Studio album by Groove Collective
- Released: 1999
- Genre: Funk, acid jazz
- Label: Shanachie
- Producer: Genji Sirasi

Groove Collective chronology
| Dance of the Drunken Master (1998) | Declassified (1999) | It's All in Your Mind (2001) |

= Declassified (Groove Collective album) =

Declassified is an album by the American band Groove Collective, released in 1999.
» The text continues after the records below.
/-! ### The panel network -/

/-- Routers (R209, R214, R215, R220, R222): a router takes a packet that is not held by a pause at its LOCAL port, that waits behind no
other of its channel, and for which the sender has credits. A packet with no flit that fails its check is routed, and a hub's unit that sent it waits for its answers; of one that fails
on a link the flits are discarded, the discard is counted at the port and its link reported. Otherwise the packet waits. -/
def Obligations.RoutersTakeOrDiscardPackets : Prop :=
  ∀ (s : State) (node port : Nat) (flits : List (List Byte × BitVec 16)), s.p.routers.contains node = true → flits ≠ [] →
    let k := packetOf (flits.map (·.1))
    let good := flits.all fun f => flitCrc f.1 == f.2
    let held := s.p.flag F.PNW_POOL_STATUS_paused node = true ∧ port = portLocal ∧ (k.tclass = 0 ∨ k.tclass = 2)
    let credits := s.p.creditsFor node port (chanOf k) flits.length
    (held ∨ s.p.behind node port k = true ∨ credits = none → Acts (.routerPacketReceive node port flits) s s.p) ∧
    (∀ room, ¬held → s.p.behind node port k = false → credits = some room →
      let f := s.p.arriving node port k good
      let born := (f.map (·.born)).getD s.p.net.nextBorn
      let p := { s.p with net := { s.p.net with
        flying := (f.map s.p.net.flying.erase).getD s.p.net.flying
        nextBorn := max s.p.net.nextBorn (born + 1) } }
      (good = true → Acts (.routerPacketReceive node port flits) s
        ((if port = portLocal then p.awaitHub node k else p).routePacket node port born room k)) ∧
      (good = false → port < 15 →
        ∃ q : Panel, Acts (.routerPacketReceive node port flits) s q ∧ q.net = p.net ∧ q.st = p.st ∧ q.cores = p.cores ∧
          (smSorted s.p.regs = true → node < 256 → q.fget F.PNW_PORT_STATUS_crc_discards node port =
            min F.PNW_PORT_STATUS_crc_discards.max (s.p.fget F.PNW_PORT_STATUS_crc_discards node port + 1)) ∧
          ∃ h r, q.reports = s.p.reports ++ [(h, r)] ∧ r.event = 0x0301))

/-- Requests at their home, a unit that is up and that the request has reached in its order (R57, R212, R213, R219, R225): a read
answers the bytes with their poison, a write stores them and is acknowledged, a post adds to the counter and is acknowledged; an
access that fails, a post to an absent core or to register space and one to a fenced core are refused with their status, and nothing
else changes there. A multicast write or post is delivered at every die it names (R226, R228). A request still on its way is not
served yet. -/
def Obligations.RequestsAreServedAtTheirHome : Prop :=
  ∀ (s : State) (k : Packet),
    let p := s.p.takePacket k
    (s.p.nodeUp k.dstNode.toNat = true → s.p.early k = false →
      (let st := p.accessStatus k.addr.toNat k.length.toNat
       let r := p.readRange k.addr.toNat k.length.toNat
       (st ≠ 0 → Acts (.pktRd k) s (p.answer k 0x0B st)) ∧
       (st = 0 → Acts (.pktRd k) s (r.2.2.answer k 0x08 0 r.1 r.2.1))) ∧
      (k.mc = false →
        (let st := p.accessStatus k.addr.toNat k.payload.length
         (st ≠ 0 → Acts (.pktWr k) s (p.answer k 0x0B st)) ∧
         (st = 0 → Acts (.pktWr k) s
            ((p.storePa k.addr.toNat (k.payload.map fun b => (b, k.poison))).answer k 0x09 0))) ∧
        (let c := k.w2.toNat % 1024
         (p.hasCore c = false ∨ inRegs k.addr.toNat = true → Acts (.pktTpost k) s (p.answer k 0x0B 1)) ∧
         (p.hasCore c = true → inRegs k.addr.toNat = false → p.isFenced c = true → Acts (.pktTpost k) s (p.answer k 0x0B 2)) ∧
         (p.hasCore c = true → inRegs k.addr.toNat = false → p.isFenced c = false → Acts (.pktTpost k) s
           ((p.tokenAdd c (k.w2.toNat / 2 ^ 10 % 32) (k.w2.toNat / 2 ^ 15 % 65536)).answer k 0x0A 0))))) ∧
    (k.mc = true → mcOk k = true → s.p.net.flying.any (fun f => f.p == k) = true →
      Acts (.pktWr k) s ((p.mcDies k).foldl (fun p d => p.deliverMc d k) p) ∧
      Acts (.pktTpost k) s ((p.mcDies k).foldl (fun p d => p.deliverMc d k) p)) ∧
    (s.p.early k = true → Acts (.pktRd k) s s.p ∧
      (k.mc = false → Acts (.pktWr k) s s.p ∧ Acts (.pktTpost k) s s.p))

/-- Responses at a requester that is up, which they have reached in their order (R59, R60, R68, R108, R219, R223, R225, R228, R238):
read data and write acknowledgements end a hub's access, a post's acknowledgement retires it, a row's acknowledgement or refusal is
noted in its accord slot, a multicast counts its answers down, a guest's answer goes to the guest as far
as its bucket holds, or waits for it (R469); a refusal of a post raises
POST_FAULT with the target, of a DMA operation DMA_FAULT or, of a speculative one, keeps it until it commits, of an accord send
SEND_FAULT. A response to a fenced core, or to nothing that waits, is discarded and counted. -/
def Obligations.ResponsesReachTheirRequester : Prop :=
  (∀ (s : State) (k : Packet), s.p.nodeUp k.dstNode.toNat = false ∨ s.p.early k = true →
    ∀ i ∈ ([.pktRdData k, .pktWrAck k, .pktTpostAck k, .pktNak k] : List Instr), Acts i s s.p) ∧
  (∀ (s : State) (k : Packet), s.p.nodeUp k.dstNode.toNat = true → s.p.early k = false →
    let p := s.p.takePacket k
    let all : List Instr := [.pktRdData k, .pktWrAck k, .pktTpostAck k, .pktNak k]
    let found := p.net.waiting.find? fun w => w.node == k.dstNode.toNat && w.unit == k.srcUnit.toNat && w.tag == k.tag
    (∀ w, found = some w → (∀ c, responseCore k = some c → p.isFenced c = false) →
      (w.kind = .hub → ∀ i ∈ ([.pktRdData k, .pktWrAck k, .pktNak k] : List Instr), Acts i s (p.endWait w)) ∧
      (∀ c t, w.kind = .post c t →
        let q := (p.endWait w).modCore c fun k => { k with postsOut := k.postsOut - 1 }
        Acts (.pktTpostAck k) s q ∧ Acts (.pktNak k) s (q.raiseAsync c 0x11 t)) ∧
      (∀ c n, w.kind = .dma c n →
        Acts (.pktRdData k) s p ∧ Acts (.pktWrAck k) s p ∧ Acts (.pktNak k) s (p.dmaFailed c n)) ∧
      (∀ c n o, w.kind = .send c n → ((p.core c).closing.find? fun o => o.seq == n) = some o →
        Acts (.pktNak k) s ((p.sendFailed c o).mxAdvance c)) ∧
      (∀ slot row, w.kind = .accordRow slot row →
        Acts (.pktWrAck k) s (p.rowAnswer w slot true) ∧ Acts (.pktNak k) s (p.rowAnswer w slot false)) ∧
      (∀ slot, w.kind = .accordPost slot →
        Acts (.pktTpostAck k) s (p.postAnswer w slot true) ∧ Acts (.pktNak k) s (p.postAnswer w slot false)) ∧
      (∀ site tag, w.kind = .guest site tag → ∀ i ∈ all, Acts i s ((p.endWait w).toGuest site { k with tag := tag })) ∧
      (∀ n, w.kind = .multicast n →
        ∀ i ∈ ([.pktWrAck k, .pktTpostAck k, .pktNak k] : List Instr), Acts i s (p.mcAnswer w n))) ∧
    (found = none ∨ (∃ c, responseCore k = some c ∧ p.isFenced c = true) → ∀ i ∈ all, Acts i s (p.lateResponse k))) ∧
  (∀ (p : Panel) (site : Nat) (k : Packet),
    let g := p.guestSite site
    let fits := g.back = [] ∧ k.payload.length ≤ g.bucket
    (fits → p.toGuest site k = (p.setGuest site { g with bucket := g.bucket - k.payload.length }).emit (.guest site k)) ∧
    (¬ fits → p.toGuest site k = p.setGuest site { g with back := g.back ++ [k] }))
The album peaked at No. 48 on the Billboard Jazz Albums chart. The band supported it with a North American tour.

==Production==
The album was produced by band member Genji Sirasi. At the time of the recording, Groove Collective included 14 members. Declassified contains a cover of the Paul McCartney-penned "Martha My Dear". Lucy Woodward contributed vocals to "Up All Night".

==Critical reception==

Pitchfork called Declassified "modern funk that's not afraid to integrate with every other influence held dear by each of its 14 members." The Washington Post thought that the band "are skillful cut-ups, whether they're reconstituting a '70s-funk shuffle ('Up All Night'), toying with what sounds like a PBS-theme fanfare ('Some People'), appropriating Steve Reich's modal shuffle ('Undercover Life') or narcotizing the Beatles' 'Martha My Dear'." The Orange County Register declared that, "were it to lose some of the cloying Spyro Gyra-isms it uses as a crutch, this New York outfit ... would be the tightest bunch of funketeers since the Average White Band, if not P-Funk."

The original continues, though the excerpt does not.